(Recorded data)
-- ==== Sys2Proof/Machine/BreezeOps.lean ====
section
/-! DEFINITION. Operations of the breeze engines (08 R236-R238): the descriptor, its vectors and its outputs. -/
namespace Sys2Proof.Machine

/-- One breeze engine. -/
def Dev.breeze (d : Dev) (s : Nat) : BreezeState := mapGet {} d.eng.breezes s
/-- Change one breeze engine. -/
def Dev.modBreeze (s : Nat) (f : BreezeState → BreezeState) (d : Dev) : Dev :=
  d.modEng (fun e => { e with breezes := mapMod {} e.breezes s f })

/-- The fields of a breeze descriptor (08 Table 10). -/
structure BreezeDesc where
  wf   : Nat
  af   : Nat
  nv   : Nat
  bf16 : Bool
  k    : Nat
  n    : Nat
  wstr : Nat
  wb   : Nat
  ws   : Nat
  xb   : Nat
  xstr : Nat
  ystr : Nat
  yb   : Nat
  rsv  : Bool
deriving DecidableEq, Repr

/-- Read a breeze descriptor (08 Table 10). -/
def breezeDesc (b : List Byte) : BreezeDesc :=
  let c := leAt b 0 4
  { wf := bitsN c 3 0
    af := bitsN c 7 4
    nv := bitsN c 10 8 + 1
    bf16 := bitsN c 11 11 == 1
    k := leAt b 4 4
    n := leAt b 8 4
    wstr := leAt b 12 4
    wb := leAt b 16 8
    ws := leAt b 24 8
    xb := leAt b 32 8
    xstr := leAt b 40 4
    ystr := leAt b 44 4
    yb := leAt b 48 8
    rsv := nz (bitsN c 31 12) || nz (leAt b 56 8) }

/-- Format depth, K-chunks, bytes of a weight row and of a vector's elements, scale bytes of each (06 Table 3, R153). -/
def BreezeDesc.depth (b : BreezeDesc) : Nat := codeDepth b.wf
def BreezeDesc.kcs (b : BreezeDesc) : Nat := (b.k + b.depth - 1) / b.depth
def BreezeDesc.wlen (b : BreezeDesc) : Nat := b.kcs * codeChunk b.wf
def BreezeDesc.xlen (b : BreezeDesc) : Nat := b.kcs * codeChunk b.af
def BreezeDesc.wsst (b : BreezeDesc) : Nat := if codeMx b.wf then b.kcs * (b.depth / 32) else 0
def BreezeDesc.xsst (b : BreezeDesc) : Nat := if codeMx b.af then b.kcs * (b.depth / 32) else 0
/-- Where a vector's scales begin: after its elements, rounded up to 32 bytes (08 Table 10). -/
def BreezeDesc.xsoff (b : BreezeDesc) : Nat := (b.xlen + 31) / 32 * 32
/-- Bytes of an output element. -/
def BreezeDesc.ysz (b : BreezeDesc) : Nat := if b.bf16 then 2 else 4

/-- Whether a breeze descriptor is MALFORMED (08 R237; log 20). -/
def BreezeDesc.bad (b : BreezeDesc) : Bool :=
  b.rsv || decide (7 < b.wf) || decide (7 < b.af) || codeDepth b.wf != codeDepth b.af || b.k == 0 || decide (65536 < b.k) ||
  b.n == 0 || decide (2 ^ 24 < b.n) || nz (b.wstr % 32) || nz (b.wb % 32) || nz (b.xstr % 32) || nz (b.ystr % 4) ||
  decide (0x40000 < b.nv * (b.xsoff + b.xsst)) || decide (stackSize < b.wb + (b.n - 1) * b.wstr + b.wlen) ||
  decide (stackSize < b.ws + b.n * b.wsst)

/-- One output (08 R237): the fold over the K-chunks from a clear slot with tag 0; where the `mma` would rescale, the value
is the largest finite one with the sign of the sum. The second answer says that it saturated. -/
def foldOut (vals : List (Num × Num)) : W32 × Bool :=
  vals.foldl (fun (acc : W32 × Bool) v =>
    if acc.2 then acc else (slotValue acc.1 0 v, slotOver acc.1 0 v)) (0, false)

/-- The decoded K-chunks of a row of elements with its scales. -/
def BreezeDesc.decode (b : BreezeDesc) (code : Nat) (els scs : List Byte) : List (List Num) :=
  (List.range b.kcs).map (fun kc =>
    opElems code (sliceB els (kc * codeChunk code) (codeChunk code)) (sliceB scs (kc * (b.depth / 32)) (b.depth / 32))
      b.depth (b.k - kc * b.depth))

/-- The bytes of an output and whether it saturated: the slot's value as `ep.rd` reads it with SAT (06 R175), as FP32 or
rounded on to BF16 by RNE with SAT. -/
def BreezeDesc.out (b : BreezeDesc) (w x : List (List Num)) : List Byte × Bool :=
  let r := foldOut ((w.zip x).map (fun e => treeDot (leafSize b.wf) e.1 e.2))
  let v := toF32Sat true (f32Num r.1)
  (if b.bf16 then leBytes 2 (Fmt.bf16.convert .rne true (f32Num v)) else leBytes 4 v.toNat, r.2)

/-- A breeze descriptor meets an error: an uncorrectable one, or a refused access (08 R238; log 20). -/
def Dev.breezeFail (s : Nat) (st : Nat) (d : Dev) : Dev :=
  (d.modBreeze s (fun c => { c with outcome := some (if st = stMemError then .memError else .refused) })).setFlagIf (decide (st = stMemError)) (evBrz s) 1

/-- Load the vectors from vector j up (08 R236): none where an access fails. -/
def Dev.breezeVectors (s : Nat) (who : Who) (b : BreezeDesc) : Nat → Nat → Dev → Option (List (List Byte × List Byte)) × Dev
  | 0, _, d => (some [], d)
  | n + 1, j, d =>
    let a := b.xb + j * b.xstr
    let r := d.memAccess who a (.read b.xlen)
    if r.1 ≠ stOk then (none, r.2.2.breezeFail s r.1) else
    let q := if b.xsst = 0 then (stOk, [], r.2.2) else r.2.2.memAccess who (a + b.xsoff) (.read b.xsst)
    if q.1 ≠ stOk then (none, q.2.2.breezeFail s q.1) else
    match Dev.breezeVectors s who b n (j + 1) q.2.2 with
    | (none, d1) => (none, d1)
    | (some l, d1) => (some ((r.2.1, q.2.1) :: l), d1)

/-- Write the outputs of one weight row, vector by vector; false where an access fails. -/
def Dev.breezeRow (s : Nat) (who : Who) (b : BreezeDesc) (row : Nat) (w : List (List Num)) :
    Nat → List (List (List Num)) → Dev → Bool × Dev
  | _, [], d => (true, d)
  | j, x :: xs, d =>
    let o := b.out w x
    let r := d.memAccess who (b.yb + j * b.ystr + row * b.ysz) (.write o.1)
    if r.1 ≠ stOk then (false, r.2.2.breezeFail s r.1) else
    let d1 := (r.2.2.modBreeze s (fun c => { c with sat := c.sat + (if o.2 then 1 else 0) })).setFlagIf o.2 (evBrz s) 0
    Dev.breezeRow s who b row w (j + 1) xs d1

/-- Stream n weight rows in ascending order from a first one (08 R236). -/
def Dev.breezeRows (s : Nat) (who : Who) (b : BreezeDesc) (xs : List (List (List Num))) : Nat → Nat → Dev → Dev
  | 0, row, d => d.modBreeze s (fun c => { c with row := row })
  | n + 1, row, d =>
    let r := d.memAccess who (stackAddr s (b.wb + row * b.wstr)) (.read b.wlen)
    if r.1 ≠ stOk then r.2.2.breezeFail s r.1 else
    let q := if b.wsst = 0 then (stOk, [], r.2.2) else r.2.2.memAccess who (stackAddr s (b.ws + row * b.wsst)) (.read b.wsst)
    if q.1 ≠ stOk then q.2.2.breezeFail s q.1 else
    let d1 := q.2.2.modBreeze s (fun c => { c with bytes := c.bytes + BitVec.ofNat 64 (b.wlen + b.wsst) })
    let o := d1.breezeRow s who b row (b.decode b.wf r.2.1 q.2.1) 0 xs
    if o.1 then Dev.breezeRows s who b xs n (row + 1) o.2 else o.2

/-- Check a descriptor that has been read and load its vectors (08 R236, R237). -/
def Dev.breezeLoad (s : Nat) (bytes : List Byte) (d : Dev) : Dev :=
  let who := (d.breeze s).who
  let b := breezeDesc bytes
  if b.bad then (d.modBreeze s (fun c => { c with outcome := some .malformed })).setFlag (evBrz s) 2
  else
    match d.breezeVectors s who b b.nv 0 with
    | (none, d1) => d1
    | (some l, d1) => d1.modBreeze s (fun c => { c with vectors := l, row := 0 })

/-- The engine goes on to a row: it streams every weight row before it, and after the last one or at a stop it ends
(08 R238). -/
def Dev.breezeTo (s upTo : Nat) (d : Dev) : Dev :=
  let c := d.breeze s
  let b := breezeDesc c.desc
  if !c.busy || c.outcome.isSome then d else
  let d1 := d.breezeRows s c.who b (c.vectors.map (fun v => b.decode b.af v.1 v.2)) (min upTo b.n - c.row) c.row
  if (d1.breeze s).outcome.isSome then d1
  else if b.n ≤ (d1.breeze s).row then d1.modBreeze s (fun c => { c with outcome := some .ok })
  else if c.stopAsk then d1.modBreeze s (fun c => { c with outcome := some .stopped })
  else d1

/-- An engine takes its dispatched descriptor and loads its vectors (08 R236, R237; 12 R324). -/
def Dev.breezeTake (s : Nat) (d : Dev) : Dev :=
  let k := 184 + s
  let e := d.engine k
  match e.draught with
  | none => d
  | some t =>
    if e.running.isSome || t.stop.isSome || d.keepsEntry k || (d.breeze s).busy then d else
    let who : Who := { kind := .engine, node := d.node, endpoint := k, owner := ((d.sq t.queue).map (fun q => q.ctx)).getD 0xFF }
    let d1 := d.modEngine k (fun e => { e with running := some { t with start := d.ft.now }, draught := none, loaded := false })
    let r := d1.memAccess who (stackAddr s (tdDesc t.desc)) (.read 64)
    let d2 := r.2.2.modBreeze s (fun c => { c with busy := true, desc := r.2.1, who := who, queue := some t.queue, outcome := none, stopAsk := false, vectors := [], row := 0 })
    if r.1 ≠ stOk then d2.breezeFail s r.1 else d2.breezeLoad s r.2.1

/-- A breeze descriptor ends (08 R238, 12 R333): a stop that came before its end is its status. -/
def Dev.breezeEnd (s : Nat) (d : Dev) : Dev :=
  let c := d.breeze s
  match c.outcome with
  | none => d
  | some o =>
    let stop := (((d.engine (184 + s)).running).bind (fun t => t.stop)).getD 1
    let st := match o with
      | .ok => if c.stopAsk then stop else 0
      | .stopped => stop
      | .malformed => 0x302
      | .memError | .refused => 0x301
    ((d.modBreeze s (fun c => { sat := c.sat, bytes := c.bytes })).taskEnd (184 + s) st false false false).feSettle

end Sys2Proof.Machine
end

What the exercise asks:
What is asked for is an exact copy of the lines above from the one containing "let d1 := q.2.2.modBreeze" through the one containing "let r := d1.memAccess", and only those.

Answer space:
    let d1 := q.2.2.modBreeze s (fun c => { c with bytes := c.bytes + BitVec.ofNat 64 (b.wlen + b.wsst) })
    let o := d1.breezeRow s who b row (b.decode b.wf r.2.1 q.2.1) 0 xs
    if o.1 then Dev.breezeRows s who b xs n (row + 1) o.2 else o.2

/-- Check a descriptor that has been read and load its vectors (08 R236, R237). -/
def Dev.breezeLoad (s : Nat) (bytes : List Byte) (d : Dev) : Dev :=
  let who := (d.breeze s).who
  let b := breezeDesc bytes
  if b.bad then (d.modBreeze s (fun c => { c with outcome := some .malformed })).setFlag (evBrz s) 2
  else
    match d.breezeVectors s who b b.nv 0 with
    | (none, d1) => d1
    | (some l, d1) => d1.modBreeze s (fun c => { c with vectors := l, row := 0 })

/-- The engine goes on to a row: it streams every weight row before it, and after the last one or at a stop it ends
(08 R238). -/
def Dev.breezeTo (s upTo : Nat) (d : Dev) : Dev :=
  let c := d.breeze s
  let b := breezeDesc c.desc
  if !c.busy || c.outcome.isSome then d else
  let d1 := d.breezeRows s c.who b (c.vectors.map (fun v => b.decode b.af v.1 v.2)) (min upTo b.n - c.row) c.row
  if (d1.breeze s).outcome.isSome then d1
  else if b.n ≤ (d1.breeze s).row then d1.modBreeze s (fun c => { c with outcome := some .ok })
  else if c.stopAsk then d1.modBreeze s (fun c => { c with outcome := some .stopped })
  else d1

/-- An engine takes its dispatched descriptor and loads its vectors (08 R236, R237; 12 R324). -/
def Dev.breezeTake (s : Nat) (d : Dev) : Dev :=
  let k := 184 + s
  let e := d.engine k
  match e.draught with
  | none => d
  | some t =>
    if e.running.isSome || t.stop.isSome || d.keepsEntry k || (d.breeze s).busy then d else
    let who : Who := { kind := .engine, node := d.node, endpoint := k, owner := ((d.sq t.queue).map (fun q => q.ctx)).getD 0xFF }
    let d1 := d.modEngine k (fun e => { e with running := some { t with start := d.ft.now }, draught := none, loaded := false })
    let r := d1.memAccess who (stackAddr s (tdDesc t.desc)) (.read 64)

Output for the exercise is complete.